Reddit, Google, and the Real Cost of the AI Data Rush

28.07.2024 12:00

Thecut.com

Photo-Illustration: Intelligencer; Photo: Getty Images

As of this past week, the only major search engine that still includes Reddit is Google. You won’t find recent Reddit links in Microsoft’s Bing, or get useful results from the platform on privacy-centric search engine DuckDuckGo. For most people, this change won’t matter much in the short term — most people, after all, use Google, which hovers at somewhere around 90 percent of global search market share, and they can still visit Reddit directly — but it’s a weird one. Reddit is a platform with deep connections to the web, beginning its life as a link aggregator and growing into an online community with more than 80 million daily active users (the more the better). Why, according to a report in 404 Media, is it suddenly battening its hatches?

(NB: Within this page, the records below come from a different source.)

theorem State.err_iff (s : State) : s.err = true ↔ s.ph.code.toNat = 7 := by
  rw [State.err, decide_eq_true_iff, eq_err_iff_code]

theorem State.rdData_eq (s : State) (a : Byte) :
    s.rdData a = if s.ph.code.toNat = 6 ∧ a.toNat ≤ 161 then s.sym.read a.toNat else 0 := by
  simp only [State.rdData, Bool.and_eq_true, s.done_iff, decide_eq_true_eq]
  rfl

/-- Exactly one of the four status flags holds (R22). -/
theorem State.one_status_flag (s : State) : s.idle.toNat + s.busy.toNat + s.done.toNat + s.err.toNat = 1 := by
  unfold State.idle State.busy State.done State.err
  cases s.ph <;> rfl

/-- Settles O42: each flag is read off the phase code, and the read port off the flag `done`. -/
theorem outputPorts : Obligations.OutputPorts := by
  unfold Obligations.OutputPorts
  intro s
  exact ⟨busyPhase_iff_code s.ph, s.done_iff, s.err_iff, s.rdData_eq, rfl, s.one_status_flag⟩

/-- Settles O44: in IDLE with no error every output is low, the read port at whatever address the host drives. -/
theorem stateAfterReset : Obligations.StateAfterReset := by
  unfold Obligations.StateAfterReset
  exact ⟨rfl, rfl, fun _ => rfl⟩

end Sys2Proof.Machine
end

section
/-! PROOFS. The symbol memory under the operations (20_memory.md R60, R61, R66): what any operation can do to it, that each
such change keeps the canonical form, and `place` outside the rules. -/

namespace Sys2Proof.Machine

/-! ### What an operation can do to the memory -/

/-- The memories that one operation can leave in a state `s`. -/
inductive MemoryChange (s : State) : Memory → Prop where
  /-- the operations other than `SEED`, `PLACE` and `RESET` write no element (10_state.md R33) -/
  | kept : MemoryChange s s.sym
  /-- `MA.SEED`, R192 -/
  | seeded : MemoryChange s (seedMemory Config.sync)
  /-- `MA.PLACE` at an element that exists, R193 -/
  | placed (other : Sym) {a : Nat} (p : Bool) (ha : a ≤ Config.addrMax) : MemoryChange s (s.sym.addAt other a p)
  /-- `RESET` (log entry 3), and `PLACE` with an address above 161 (log entry 11) -/
  | lost : MemoryChange s s.freeMemory

/-- Every change leaves the canonical form. -/
theorem MemoryChange.wf {s : State} {m : Memory} (hm : MemoryChange s m) (h : s.sym.wf = true) : m.wf = true := by
  cases hm with
  | kept => exact h
  | seeded => exact Memory.wf_seedMemory _
  | placed _ p ha => exact Memory.wf_addAt p h ha
  | lost => exact s.wf_freeMemory

/-- An operation whose next state is known changes the memory as that state shows. -/
theorem MemoryChange.of_next {s t u : State} (h : (.next u : Host.Outcome State Fault Refusal) = .next t)
    (hm : MemoryChange s u.sym) : MemoryChange s t.sym :=
  Host.Outcome.next.inj h ▸ hm

theorem memoryChange_of_startAccepted {s t : State} (h : startAccepted s = .next t) : MemoryChange s t.sym := by
  obtain ⟨-, -, e⟩ | ⟨-, e⟩ := startAccepted_cases s <;> exact .of_next (e.symm.trans h) .kept

theorem memoryChange_of_hostCommand {s t : State} (h : hostCommand s = .next t) : MemoryChange s t.sym := by
  obtain e | e | e | e := hostCommand_cases s <;> exact .of_next (e.symm.trans h) .kept

theorem memoryChange_of_execStart {s t : State} (h : execStart s = .next t) : MemoryChange s t.sym := by
  unfold execStart at h
  split at h
  · exact .of_next h .kept
  · exact memoryChange_of_startAccepted h

theorem memoryChange_of_execClear {s t : State} (h : execClear s = .next t) : MemoryChange s t.sym := by
  unfold execClear at h
  split at h <;> exact .of_next h .kept

theorem memoryChange_of_execAddr {s t : State} (h : execAddr s = .next t) : MemoryChange s t.sym := by
  unfold execAddr at h
  split at h <;> exact .of_next h .kept

theorem memoryChange_of_execIlnext {s t : State} (h : execIlnext s = .next t) : MemoryChange s t.sym := by
  unfold execIlnext at h
  split at h
  · exact .of_next h .kept
  · cases h

theorem memoryChange_of_execEncode {call loc : List Byte} {p : Int} {s t : State}
    (h : execEncode call loc p s = .next t) : MemoryChange s t.sym := by
  unfold execEncode at h
  split at h <;> exact .of_next h .kept

theorem memoryChange_of_placeAt {a : Byte} {p : Bool} {s t : State} (h : placeAt a p s = .next t) :
    MemoryChange s t.sym := by
  obtain ⟨ha, rfl⟩ := placeAt_next h
  exact .placed _ p ha

/-- The buffer write of `PLACE` places at an element, or loses the buffer where the latch names none. -/
theorem State.memoryChange_placeLatched (s : State) : MemoryChange s s.placeLatched.sym := by
  obtain ⟨ha, e⟩ | ⟨-, e⟩ := s.placeLatched_cases <;> rw [e]
  · exact .placed _ s.placeBit ha
  · exact .lost

/-- Everything an operation can do to the memory. -/
theorem memoryChange_of_exec {i : Instr} {s t : State} (h : exec i s = .next t) : MemoryChange s t.sym := by
  cases i with
  | nop | rsvd3 | pack | shift | value | check | layout | packN | packM | bitsched | cestep | parity | ceinit | rev8
  | ilinit => exact .of_next h .kept
  | idle | done | err => exact memoryChange_of_hostCommand h
  | start => exact memoryChange_of_execStart h
  | clear => exact memoryChange_of_execClear h
  | addr => exact memoryChange_of_execAddr h
  | ilnext => exact memoryChange_of_execIlnext h
  | encode => exact memoryChange_of_execEncode h
  | seed | seedOp => exact .of_next h .seeded
  | place => exact memoryChange_of_placeAt h
  | placeOp => exact .of_next h s.memoryChange_placeLatched
  | reset => exact .of_next h .lost

/-- Settles O49: the four changes an operation can make to the memory each keep the canonical form. -/
theorem operationsKeepMemoryForm : Obligations.OperationsKeepMemoryForm := by
  unfold Obligations.OperationsKeepMemoryForm
  intro i s t hwf h
  exact (memoryChange_of_exec h).wf hwf

/-! ### `place` outside the rules -/

theorem fitsSym_eq_false {v : Sym} {p : Bool} (h : 3 < v.toNat + 2 * p.toNat) : fitsSym v p = false :=
  decide_eq_false (Nat.not_le_of_lt h)

theorem addParity_of_not_fits {other v : Sym} {p : Bool} (h : fitsSym v p = false) : addParity other v p = other := by
  simp [addParity, h]

/-- A sum above 3 writes the next free value to the element (R66, log entry 10). -/
theorem State.addElement_of_not_fits {s : State} {a : Nat} {p : Bool} (h : fitsSym (s.sym.read a) p = false) :
    s.addElement a p =
      { s with sym := s.sym.write a (Config.free 2 s.freeCount), freeCount := s.freeCount + 1 } := by
  simp [State.addElement, Memory.addAt, addParity_of_not_fits h, h]

theorem placeAt_of_addrMax_lt {a : Byte} (h : Config.addrMax < a.toNat) (p : Bool) (s : State) :
    placeAt a p s = .fault .noSuchAddress :=
  if_neg (Nat.not_le_of_lt h)

/-- `place` is `MA.PLACE` of its arguments (R193). -/
theorem exec_place (a : Byte) (p : Bool) (s : State) : exec (.place a p) s = placeAt a p s := rfl

/-- Settles O30: the memory left by a sum above 3 is one write of a free value, and above 161 `placeAt` faults. -/
theorem placeOutsideTheRules : Obligations.PlaceOutsideTheRules := by
  unfold Obligations.PlaceOutsideTheRules
  intro s a p
  refine ⟨fun ha hsum => ⟨s.sym.write a.toNat (Config.free 2 s.freeCount), ?_, ?_⟩, fun ha => ?_⟩
  · rw [exec_place, placeAt_of_le ha, State.addElement_of_not_fits (fitsSym_eq_false hsum)]
  · exact fun b hb => Memory.read_write_of_ne s.sym hb
  · rw [exec_place, placeAt_of_addrMax_lt ha]

end Sys2Proof.Machine
end

section
/-! PROOFS. The words of the operations (30_encoding.md R91, R93, R108): the decoder reads every code as its own operation, and
encoder and decoder agree. -/

namespace Sys2Proof

/-- The family of Laws.RoundTrip over all operations. -/
theorem Laws.RoundTrip.of_instr : (i : Instr) → Laws.RoundTrip.Statement i
  | .nop => nop
  | .start => start
  | .clear => clear
  | .rsvd3 => rsvd3
  | .idle => idle
  | .pack => pack
  | .seedOp => seedOp
  | .shift => shift
  | .addr => addr
  | .placeOp => placeOp
  | .done => done
  | .err => err
  | .reset => reset
  | .value c => value c
  | .check callLen locLen => check callLen locLen
  | .layout call => layout call
  | .packN buf => packN buf
  | .packM loc p => packM loc p
  | .bitsched n m k => bitsched n m k
  | .cestep b => cestep b
  | .parity x => parity x
  | .ceinit => ceinit
  | .rev8 x => rev8 x
  | .ilinit => ilinit
  | .ilnext => ilnext
  | .seed => seed
  | .place a p => place a p
  | .encode call loc p => encode call loc p

theorem encode_commandInstr (c : Command) : encode (commandInstr c) = some (.command, [c.code.setWidth 8]) := by
  cases c <;> rfl

theorem encode_phaseInstr (p : Phase) : encode (phaseInstr p) = some (.phase, [p.code.setWidth 8]) := by
  cases p <;> rfl

/-- The decoder reads the word of a command as that command (R91). -/
theorem decode_commandCode (c : Command) : decode .command [c.code.setWidth 8] = .ok (commandInstr c) :=
  Laws.RoundTrip.of_instr _ _ _ (encode_commandInstr c)

/-- The decoder reads the code of a phase as that phase (R93). -/
theorem decode_phaseCode (p : Phase) : decode .phase [p.code.setWidth 8] = .ok (phaseInstr p) :=
  Laws.RoundTrip.of_instr _ _ _ (encode_phaseInstr p)

/-- Every command word is the word of the command it decodes to (R91). -/
theorem code_decodeCommand : ∀ w : BitVec 2, (decodeCommand w).code = w := by decide

/-- Every phase code is the code of the phase it decodes to (R93). -/
theorem code_decodePhase : ∀ w : BitVec 3, (decodePhase w).code = w := by decide

/-- Settles O2: the literals are the codes of the four commands and the eight phases, and the port `rst`. -/
theorem writtenWordsDecode : Obligations.WrittenWordsDecode := by
  unfold Obligations.WrittenWordsDecode
  exact ⟨decode_commandCode .nop, decode_commandCode .start, decode_commandCode .clear, decode_commandCode .rsvd3,
    decode_phaseCode .idle, decode_phaseCode .pack, decode_phaseCode .seed, decode_phaseCode .shift,
    decode_phaseCode .addr, decode_phaseCode .place, decode_phaseCode .done, decode_phaseCode .err, rfl, rfl⟩

/-- Settles O3: the family RoundTrip, the two code tables, and that commands, phases and the reset have words. -/
theorem decodeOfEncode : Obligations.DecodeOfEncode := by
  unfold Obligations.DecodeOfEncode
  refine ⟨Laws.RoundTrip.of_instr, fun w => ?_, fun w => ?_, fun i hi => ⟨?_, ?_, ?_⟩⟩
  · rw [encode_commandInstr, code_decodeCommand]
  · rw [encode_phaseInstr, code_decodePhase]
  · rintro c rfl
    simp [encode_commandInstr] at hi
  · rintro p rfl
    simp [encode_phaseInstr] at hi
  · rintro rfl
    simp [encode] at hi

end Sys2Proof
end

section
/-! PROOFS. An encode from SEED to DONE (44_sequencer_host.md R219 to R222, R231): at every edge the parity bits and the addresses
still to come complete the buffer to the one that `encode` assembles. -/

namespace Sys2Proof.Machine

/-! ### Reversal and draws -/

/-- `rev8` is its own inverse (R171). -/
theorem rev8Bits_rev8Bits : ∀ x : Byte, rev8Bits (rev8Bits x) = x := by decide +kernel

theorem rev8Bits_injective : Function.Injective rev8Bits :=
  Function.LeftInverse.injective rev8Bits_rev8Bits

/-- The reversal of an even value is at most 127, hence an address (R171, R174). -/
theorem keeps_of_even {c : Byte} (h : c.getLsbD 0 = false) : keeps c = true := by
  refine decide_eq_true (?_ : (rev8Bits c).toNat ≤ 161)
  have bit (i : Nat) : (c.getLsbD i).toNat ≤ 1 := Bool.toNat_le _
  rw [rev8Bits, h, BitVec.toNat_ofNat, Bool.toNat_false]
  refine (Nat.mod_le _ _).trans ?_
  linarith [bit 1, bit 2, bit 3, bit 4, bit 5, bit 6, bit 7]

/-- After a discarded value the next one is kept: the first is odd (R175). -/
theorem keeps_add_one {c : Byte} (h : keeps c = false) : keeps (c + 1) = true := by
  have hodd : c.getLsbD 0 = true := by
    cases hb : c.getLsbD 0 with
    | true => rfl
    | false => exact absurd (keeps_of_even hb) (by simp [h])
  apply keeps_of_even
  simp [BitVec.getLsbD, Nat.testBit_zero] at hodd ⊢
  omega

theorem draw_of_keeps {c : Byte} (h : keeps c = true) : draw c = some (rev8Bits c, c + 1) := by
  rw [draw, if_neg (ne_255_of_keeps h), drawWithin_of_keeps 255 h]

/-- A discarded value leaves the draw to the next one (R174). -/
theorem draw_of_not_keeps {c : Byte} (h : keeps c = false) (hc : c ≠ 255) : draw c = draw (c + 1) := by
  have hnext := keeps_add_one h
  rw [draw_of_keeps hnext, draw, if_neg hc, drawWithin_of_not_keeps 255 h, drawWithin_of_keeps 254 hnext]

theorem drawAddrs_of_keeps {c : Byte} (count : Nat) (h : keeps c = true) :
    drawAddrs (count + 1) c = rev8Bits c :: drawAddrs count (c + 1) := by
  rw [drawAddrs, draw_of_keeps h]

theorem drawAddrs_of_not_keeps {c : Byte} (count : Nat) (h : keeps c = false) (hc : c ≠ 255) :
    drawAddrs count c = drawAddrs count (c + 1) := by
  cases count with
  | zero => rfl
  | succ count => rw [drawAddrs, drawAddrs, draw_of_not_keeps h hc]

As is often the case when tech companies are behaving strangely or unpredictably these days, the answer has something to do with AI. Earlier this year, Google entered into a deal with Reddit, reportedly valued at $60 million per year, to license the site’s data for training AI models. In recent months, Google watchers have also noticed an increase in Reddit posts showing up in search results, with user comments ranking highly in a wide range of queries. While these stories are related, they’re also somewhat independent: Google, like others in AI, wants to license data so it can build better models and avoid getting sued; Google users were already adding “Reddit” to search queries as a sort of search quality hack, so the company was in some sense following their lead.

It’s where the two stories overlap that things are starting to break down. Search engines gather relevant and up-to-date information by crawling the web with bots, indexing what they find, and ranking it for relevance to users’ searches. Websites have some control over whether and how this crawling takes place, and there are various reasons they might refuse crawling of part of all of their sites (a private individual might want to keep an old blog online but unsearchable, while a company like Facebook might want Google users to be able to find profiles but not search their contents). For decades, though, crawling was part of a straightforward and mutually beneficial arrangement. Search engines gathered lots of users by offering a useful service; websites allowed and even catered to search engine crawling in order to connect with those audiences.

In the last few years, though, crawling has assumed an additional purpose. Those robots that are indexing your site and reading all your data aren’t just building a search index. They might be building an AI model, too. This, for many websites, is very much not part of the deal. As David Pierce writes at The Verge, the sudden pivot from search index to AI training means that “the basic social contract of the web is falling apart.” A mutually beneficial arrangement is being replaced by an extractive one, driven by frantic and unilateral actions of startups and tech giants alike.

At first, the consequences of this breakdown were relatively contained, with large websites and platforms — owned by big companies like Facebook and Amazon — explicitly blocking crawlers from firms like OpenAI. This clarity didn’t last long. Google is all-in on AI. Bing is owned by Microsoft, which is OpenAI’s largest investor and partner. Suddenly, all the search companies were also AI companies, and there were new crawlers in the mix. All crawling was AI crawling — to assume otherwise would be naive. The sudden harvest was apparent to anyone paying attention to their traffic stats. The bots were scraping everything they could.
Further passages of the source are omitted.